───── Data shown ─────
-- ==== Sys2Proof/Tests/Slice0.lean ====
section
/-! SUPPORT. Tests: ill-formed terms that WellFormed refuses, small steps whose results the spec gives, and for each statement states and operands that meet
its hypotheses. -/

set_option Elab.async false

open Sys2Proof Sys2Proof.Machine

namespace Sys2Proof.Tests

/-- The state after reset with these fields written. -/
def st (ws : List (Fld × Nat)) : State := ws.foldl (fun s p => wr s p.1 p.2) State.reset

/-- The state after reset with these shadow copies written. -/
def stSh (ws : List (Fld × Nat)) (s : State) : State := ws.foldl (fun s p => wrSh s p.1 p.2) s

/-- The mode is `m`, with no transition running. -/
def inMode (m : Nat) (ws : List (Fld × Nat) := []) : State :=
  st ((Reg.MODE_STATUS_MODE, m) :: (Reg.MODE_STATUS_BUSY, 0) :: ws)

/-- A reset source of PACKAGE reach is in force. -/
def heldS : State := { State.reset with rst := { sources := [{ src := 2, reach := 3, blk := 0 }] } }

/-- A queue of 511 events. -/
def fullS : State := { State.reset with events := { entries := List.replicate 511 { code := 0x1001, eseq := 0, arg := 0, sec := 0, ns := 0, pushed := false } } }

/-! ### Witnesses: the machine as a whole -/

theorem witness_StepRunsTheFrontCommand : ({ State.reset with pending := [.por, .cancel] } : State).pending = .por :: [.cancel] := rfl

theorem witness_EmptyQueueAdvancesOnlyTheBalance :
    State.reset.pending = [] ∧ packageHeld heldS = true ∧ modeOf (inMode mBrumate) = mBrumate ∧ rd (st [(Reg.BOOT_STRAPS_CLKSEL, 3)]) Reg.BOOT_STRAPS_CLKSEL = 3 := by
  decide +kernel

theorem witness_EveryStepKeepsTheStateLegal :
    Legal (inMode mIdle) ∧ ∃ t, step { inMode mIdle with pending := [.snap] } = .next t := ⟨⟨by decide +kernel, by decide +kernel, by decide +kernel⟩, _, rfl⟩

theorem witness_MemoryWordReadsBack : (0xFFFFFFFF : Nat) < 2 ^ 32 := by decide

theorem witness_CommitIsAllOrNothing :
    shadowChanged State.reset (rxGroup 0) = false ∧ shadowChanged (stSh [(Reg.UNIT_RX_AGC_HI_THR 0, 5)] State.reset) (rxGroup 0) = true ∧
      (lowest [4, 3]) = 3 ∧ ([(rxGroup 0).id].contains (rxGroup 0).id) = true ∧ State.reset.silent.contains (rxGroup 0).id = false := by decide +kernel

theorem witness_RaisingAnEvent :
    packageHeld heldS = true ∧ packageHeld fullS = false ∧ fullS.events.entries.length = 511 ∧ eventClass 0x1001 ≠ 0xF ∧ eventClass 0xF001 = 0xF ∧
      512 ≤ (raise fullS 0x1001 0).events.entries.length ∧ packageHeld (raise fullS 0x1001 0) = false ∧
      ∃ e ∈ (raise State.reset 0xF001 0).events.entries, e.code = 0xF001 := by decide +kernel

theorem witness_RegisterWritesByAccessAndClass :
    (let f := Reg.ALERT_MASK_CLASS_EN; hookField 0x30 f = false ∧ notMade State.reset 0x30 f 255 = false ∧ 255 < 2 ^ f.width ∧ f.acc = .rw ∧ f.cls = .L) ∧
    (let f := Reg.PWR_AVS_EN 0; hookField f.off f = false ∧ notMade State.reset f.off f 0 = false ∧ 0 < 2 ^ f.width ∧ f.acc = .rw ∧ f.cls = .S) ∧
    (let f := Reg.UNIT_RX_AGC_HI_THR 0; hookField f.off f = false ∧ notMade State.reset f.off f 1 = false ∧ 1 < 2 ^ f.width ∧ f.acc = .rw ∧ f.cls = .H) ∧
    (let f := Reg.CFG_STATUS_CFG_IGNORED; hookField f.off f = false ∧ notMade State.reset f.off f 1 = false ∧ 1 < 2 ^ f.width ∧ f.acc = .w1c ∧ rd State.reset f < 2 ^ f.width) ∧
    (let f := Reg.MODE_STATUS_MODE; hookField f.off f = false ∧ notMade State.reset f.off f 7 = false ∧ 7 < 2 ^ f.width ∧ f.acc = .ro) := by decide +kernel

theorem witness_RegisterWritesByAccessAndClass_window :
    notMade (inMode mIdle) (Reg.PWR_AVS_EN 0).off (Reg.PWR_AVS_EN 0) (1 - rd (inMode mIdle) (Reg.PWR_AVS_EN 0)) = true ∧
    busOn (inMode mSentinel) = false ∧ busOn heldS = false ∧ busOn State.reset = true ∧ (1#32).toNat.testBit 0 = true ∧ (0#32).toNat.testBit 0 = false := by
  decide +kernel

theorem witness_WhatNoOtherCommandTouches :
    mayChangeMode .snap = false ∧ mayWriteFlash .snap = false ∧ mayWriteMemory .snap = false ∧ Instr.snap ≠ .fuseProgram ∧ ∃ t, exec .snap State.reset = .next t :=
  ⟨rfl, rfl, rfl, by decide, _, rfl⟩

/-! ### Witnesses: resets and the start -/

/-- An MTP pulse runs. -/
def pulseS : State := { State.reset with rst := { mtpPulse := true } }

theorem witness_PackageResetsHoldTheDeviceInBoot :
    nrstDriven State.reset = false ∧ State.reset.rst.mtpPulse = false ∧ packageHeld State.reset = false ∧ nrstDriven heldS = true ∧ packageHeld heldS = true ∧
    on (st [(Reg.SEC_STATUS_DBG_UNLOCKED, 1)]) Reg.SEC_STATUS_DBG_UNLOCKED = true ∧ on State.reset Reg.SEC_STATUS_DBG_UNLOCKED = false ∧
    pulseS.rst.mtpPulse = true ∧ nrstDriven pulseS = false ∧ packageHeld pulseS = false ∧ reachOf State.reset 1 = 3 ∧
    reachOf { State.reset with fuse := { State.reset.fuse with nrstIn := 1 } } 1 = 4 := by decide +kernel

/-- A block request of the RX unit 0. -/
def reqS : State := { inMode mIdle with rst := { request := some { blk := 0, reach := 0, src := 9, host := false } } }

theorem witness_BlockResetRequests :
    (blkListed (inMode mIdle) 0x500 = true ∧ on (inMode mIdle) Reg.BLK_RESET_BUSY = false) ∧ blkListed (inMode mIdle) 0x501 = false ∧
    on (st [(Reg.BLK_RESET_BUSY, 1)]) Reg.BLK_RESET_BUSY = true ∧ Room State.reset ∧
    (reqS.rst.request = some { blk := 0, reach := 0, src := 9, host := false } ∧ reqS.rst.mtpPulse = false ∧ reqS.boot.loading = false ∧ unitsQuiet reqS = true) ∧
    State.reset.rst.request = none ∧
    (let r : ResetSource := { src := 9, reach := 0, blk := 0 }; let s := { State.reset with rst := { restoring := [r] } }
      s.rst.restoring.find? (fun r => r.blk == 0) = some r ∧ packageHeld s = false ∧ s.rst.restoring.find? (fun r => r.blk == 1) = none) ∧
    (tileEnabled (inMode mIdle) 0 = true ∧ blockHeld (inMode mIdle) 0x400 = false ∧ (inMode mIdle).rst.request = none) := by unfold Room; decide +kernel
─────
_Problem details:_
Please give an exact copy of the lines above, beginning with the line containing "def st (ws : List" and running through the line containing "def stSh (ws", and of no other lines.

_Answer for the task:_
def st (ws : List (Fld × Nat)) : State := ws.foldl (fun s p => wr s p.1 p.2) State.reset

/-- The state after reset with these shadow copies written. -/
def stSh (ws : List (Fld × Nat)) (s : State) : State := ws.foldl (fun s p => wrSh s p.1 p.2) s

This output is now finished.